Erin is a Registered Alcohol Drug Technician, Certified Recovery Coach, and Certified Clinical
Trauma Specialist-A (Trauma and Addiction). She is currently pursuing her Bachelor of Arts in
Psychology and Addiction Studies at Aspen University. Through her personal experience with
alcohol addiction and recovery, Erin was inspired to support others on their recovery journeys.

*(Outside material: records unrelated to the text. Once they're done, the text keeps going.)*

-- ==== Sys2Proof/Tests/Slice0.lean ====
section
/-! SUPPORT. Small tests of the model. Expected values are those of spec/95_test_vectors.md (named "V" with
its section) or of the examples inside the rules; the configuration is the one at the head of that file.
Last, for every obligation with hypotheses, a witness that meets them. -/
namespace Sys2Proof.Tests

open Sys2Proof Sys2Proof.Machine

-- One theorem at a time: each thread Lean starts for a theorem reserves its whole stack.
set_option Elab.async false

/-! ### Helpers -/

/-- The illustrative configuration of spec/95_test_vectors.md, with `PVER_RESET` as given. -/
def params (v : Version) : Params where
  crcTable := defaultCrcTable
  bufMax := 64
  msgMax := 69
  pverReset := v
  idReset := 1
  regmap := #v[⟨0x03, 0, 1⟩, ⟨0x19, 0, 1⟩, ⟨0x18, 0, 1⟩, ⟨0x29, 0, 2⟩, ⟨0x1E, 0, 2⟩, ⟨0x25, 0, 2⟩, ⟨0x20, 0, 2⟩,
    ⟨0x27, 0, 2⟩]
  convTorque := 0
  convAngle := 0
  convVelocity := 0
  v1MinPacket := 6
  v1SumStart := 0
  v1InstrRead := 0x02
  v1InstrWrite := 0x03
  v2ErrOffset := 8
  v2DataOffset := 9

theorem params_wf (v : Version) : (params v).Wf where
  bufMax_ge := by cases v <;> decide
  bufMax_le := by cases v <;> decide
  msgMax_ge := by cases v <;> decide
  regmap_length := by show ∀ k : Fin 8, 1 ≤ ((params .v1).regmap[k]).length.toNat; decide
  sumStart := .inl rfl
  v1MinPacket := by cases v <;> decide
  errOffset := by cases v <;> decide
  dataOffset := by cases v <;> decide

/-- A state as after reset under that configuration, with some values in the accumulators. -/
def start (v : Version) : State :=
  { State.resetWith (params v) 0 with sumAcc := 0x5A, crcAcc := 0x1234 }

/-- The v2 frame of `REG.RD d(1E,00,2)` (R172). -/
def readRequest : List Byte := [0xFF, 0xFF, 0xFD, 0x00, 0x01, 0x07, 0x00, 0x04, 0x1E, 0x00, 0x02, 0x00, 0x34, 0x48]

/-- The same with an envelope Pending. -/
def pending (v : Version) : State := (start v).openEnvelope readRequest 13

/-- The state with one message waiting. -/
def sent (s : State) (m : List Byte) : State := s.setInbox [.command .host m]

/-- What one step answers to a message. -/
def reply (s : State) (m : List Byte) : Option (List Byte) :=
  match step (sent s m) with
  | .next t => t.outbox.getLast?
  | _ => none

/-- The state one step with a message leaves. -/
def after (s : State) (m : List Byte) : State :=
  match step (sent s m) with
  | .next t => t
  | _ => s

/-- The bytes of the buffer under a Pending envelope. -/
def frameOf (s : State) : Option (List Byte) := memBytes s.buf 0 s.pktSize.toNat

/-- `n` bytes `AA`. -/
def aa (n : Nat) : List Byte := List.replicate n 0xAA

theorem next_with {r : StepResult} (p : State → Prop) [DecidablePred p]
    (h : (match r with | .next t => decide (p t) | _ => false) = true) : ∃ t, r = .next t ∧ p t := by
  cases r with
  | next t => exact ⟨t, rfl, of_decide_eq_true h⟩
  | fault f => cases h
  | refused f => cases h

theorem finishOr_answers (r : Except Err State) (s : State) : ∃ t, finishOr r s = .next t := by
  rcases finishOr_cases r s with ⟨t, -, h⟩ | ⟨e, -, h⟩
  · exact ⟨_, h⟩
  · exact ⟨_, h⟩

/-! ### Well-formedness: each check refuses a term -/

theorem test_wf_refuses_missing_data : (Instr.regWr ⟨0x19, 0x00, 2⟩ 1 [0x01]).wf = false := by decide
theorem test_wf_refuses_surplus_data : (Instr.regWr ⟨0x19, 0x00, 0⟩ 1 [0x01]).wf = false := by decide
theorem test_wf_refuses_wire_write : Instr.wireWrite.wf = false := rfl
theorem test_wf_refuses_wire_read : Instr.wireRead.wf = false := rfl
theorem test_wf_refuses_wire_status : Instr.wireStatus.wf = false := rfl

/-! ### Decoding: a word for every constructor, bit by bit from R72 to R76, R79, R86, R87 -/

theorem test_decode_sumClr : decode [0b00010000] = .ok .sumClr := rfl
theorem test_decode_sumByte : decode [0b00010001, 0b10000001] = .ok (.sumByte 0x81) := rfl
theorem test_decode_sumGet : decode [0b00010010] = .ok .sumGet := rfl
theorem test_decode_csum1 : decode [0b00010011, 0b00000001, 0b11111110] = .ok (.csum1 [0x01, 0xFE]) := rfl
theorem test_decode_crcClr : decode [0b00100000] = .ok .crcClr := rfl
theorem test_decode_crcByte : decode [0b00100001, 0b11111101] = .ok (.crcByte 0xFD) := rfl
theorem test_decode_crcGet : decode [0b00100010] = .ok .crcGet := rfl
theorem test_decode_crc16 : decode [0b00100011, 0b00000001, 0b00000000] = .ok (.crc16 [0x01, 0x00]) := rfl
theorem test_decode_pverSet : decode [0b00110000, 0b00000010] = .ok (.pverSet 2) := rfl
theorem test_decode_pverGet : decode [0b00110001] = .ok .pverGet := rfl
theorem test_decode_idGet : decode [0b00110010] = .ok .idGet := rfl
theorem test_decode_mapRd : decode [0b00110011, 0b00000100] = .ok (.mapRd 4) := rfl
theorem test_decode_envNewa : decode [0b01000000, 0b11111111, 0b00000001] = .ok (.envNewa [0xFF, 0x01]) := rfl
theorem test_decode_envNewb :
    decode [0b01000001, 0b00001011, 0b00000001, 0b11111111] = .ok (.envNewb 0x010B [0xFF]) := rfl
theorem test_decode_envConsume : decode [0b01000010] = .ok .envConsume := rfl
theorem test_decode_envStat : decode [0b01000011] = .ok .envStat := rfl
theorem test_decode_envRead : decode [0b01000100] = .ok .envRead := rfl
theorem test_decode_f1Frame :
    decode [0b01010000, 0b00000110, 0b00000010, 0b00000001] = .ok (.f1Frame 0x0206 [0x01]) := rfl
theorem test_decode_f2Frame :
    decode [0b01010001, 0b00000001, 0b00000100, 0b00001101, 0b00000010, 0b00011110]
      = .ok (.f2Frame 0x01 0x04 0x020D [0x1E]) := rfl
theorem test_decode_f1Check : decode [0b01010010, 0b11111111, 0b11111110] = .ok (.f1Check [0xFF, 0xFE]) := rfl
theorem test_decode_f2Check : decode [0b01010011, 0b11111111, 0b11111110] = .ok (.f2Check [0xFF, 0xFE]) := rfl
theorem test_decode_regRd :
    decode [0b01100000, 0b00110100, 0b00010010, 0b00000100] = .ok (.regRd ⟨0x34, 0x12, 4⟩) := rfl
theorem test_decode_regWr :
    decode [0b01100001, 0b00011110, 0b00000001, 0b00000010, 0b00000000, 0b00000101, 0b00000110]
      = .ok (.regWr ⟨0x1E, 0x01, 2⟩ 0 [0x05, 0x06]) := rfl
theorem test_decode_regSetid : decode [0b01100010, 0b00000101, 0b00000001] = .ok (.regSetid 5 1) := rfl
theorem test_decode_regXtr :
    decode [0b01100011, 0b00011110, 0b00000001, 0b00000010, 0b11111111] = .ok (.regXtr ⟨0x1E, 0x01, 2⟩ [0xFF]) := rfl
theorem test_decode_wireWrite : decodeWire 0b00000011 = some .wireWrite := rfl
theorem test_decode_wireRead : decodeWire 0b00000100 = some .wireRead := rfl
theorem test_decode_wireStatus : decodeWire 0b01010101 = some .wireStatus := rfl

/-- The 28 rows of the opcode table, each by its own word (operands zero). -/
theorem test_table_words_decode :
    [0x10, 0x11, 0x12, 0x13, 0x20, 0x21, 0x22, 0x23, 0x30, 0x31, 0x32, 0x33, 0x40, 0x41, 0x42, 0x43, 0x44, 0x50,
      0x51, 0x52, 0x53, 0x60, 0x61, 0x62, 0x63, 0x03, 0x04, 0x55].map (decodeTableWord 8)
    = [Instr.sumClr, .sumByte 0, .sumGet, .csum1 [], .crcClr, .crcByte 0, .crcGet, .crc16 [], .pverSet 0, .pverGet,
      .idGet, .mapRd 0, .envNewa [], .envNewb 0 [], .envConsume, .envStat, .envRead, .f1Frame 0 [],
      .f2Frame 0 0 0 [], .f1Check [], .f2Check [], .regRd ⟨0, 0, 0⟩, .regWr ⟨0, 0, 0⟩ 0 [], .regSetid 0 0,
      .regXtr ⟨0, 0, 0⟩ [], .wireWrite, .wireRead, .wireStatus].map some := by decide +kernel
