-- ==== Sys2Proof/Word.lean ====
section
/-! DEFINITION. The widths the block works in: the 64-bit command word (30_encoding.md R90), the 32-bit operand and
response value (30_encoding.md R91, 10_state.md R23) and the 8-bit control registers (10_state.md R29). -/

namespace Sys2Proof

/-- One command word: a 64-bit unit, with no bytes and so no byte order (20_memory.md R72). -/
abbrev Word := BitVec 64

/-- The operand field IMM and the response value RESP.value. -/
abbrev Operand := BitVec 32

/-- A control register of a peripheral: CTRLA, CTRLB, IMSK, IFLG, DIR, CLKEN. -/
abbrev Byte := BitVec 8

end Sys2Proof
end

She brings kindness, compassion, and encouragement to her work at Avery Lane. Erin lives in
Sonoma County with her husband and their two adventurous children.

Laurel LeMohn
Recovery Counselor

is a Mendocino County native. She received her Bachelor of Arts degree from Sonoma State University in 2014 and is currently pursuing her Master’s degree in Counseling Psychology from Dominican University. She has been a Recovery Counselor at Avery Lane since October, 2021, and works from a trauma-informed, psychodynamic, and humanistic lens. She has had a desire towards helping others since she was young and looks forward to working with you as you transition your life into one where you are thriving and proud to be living.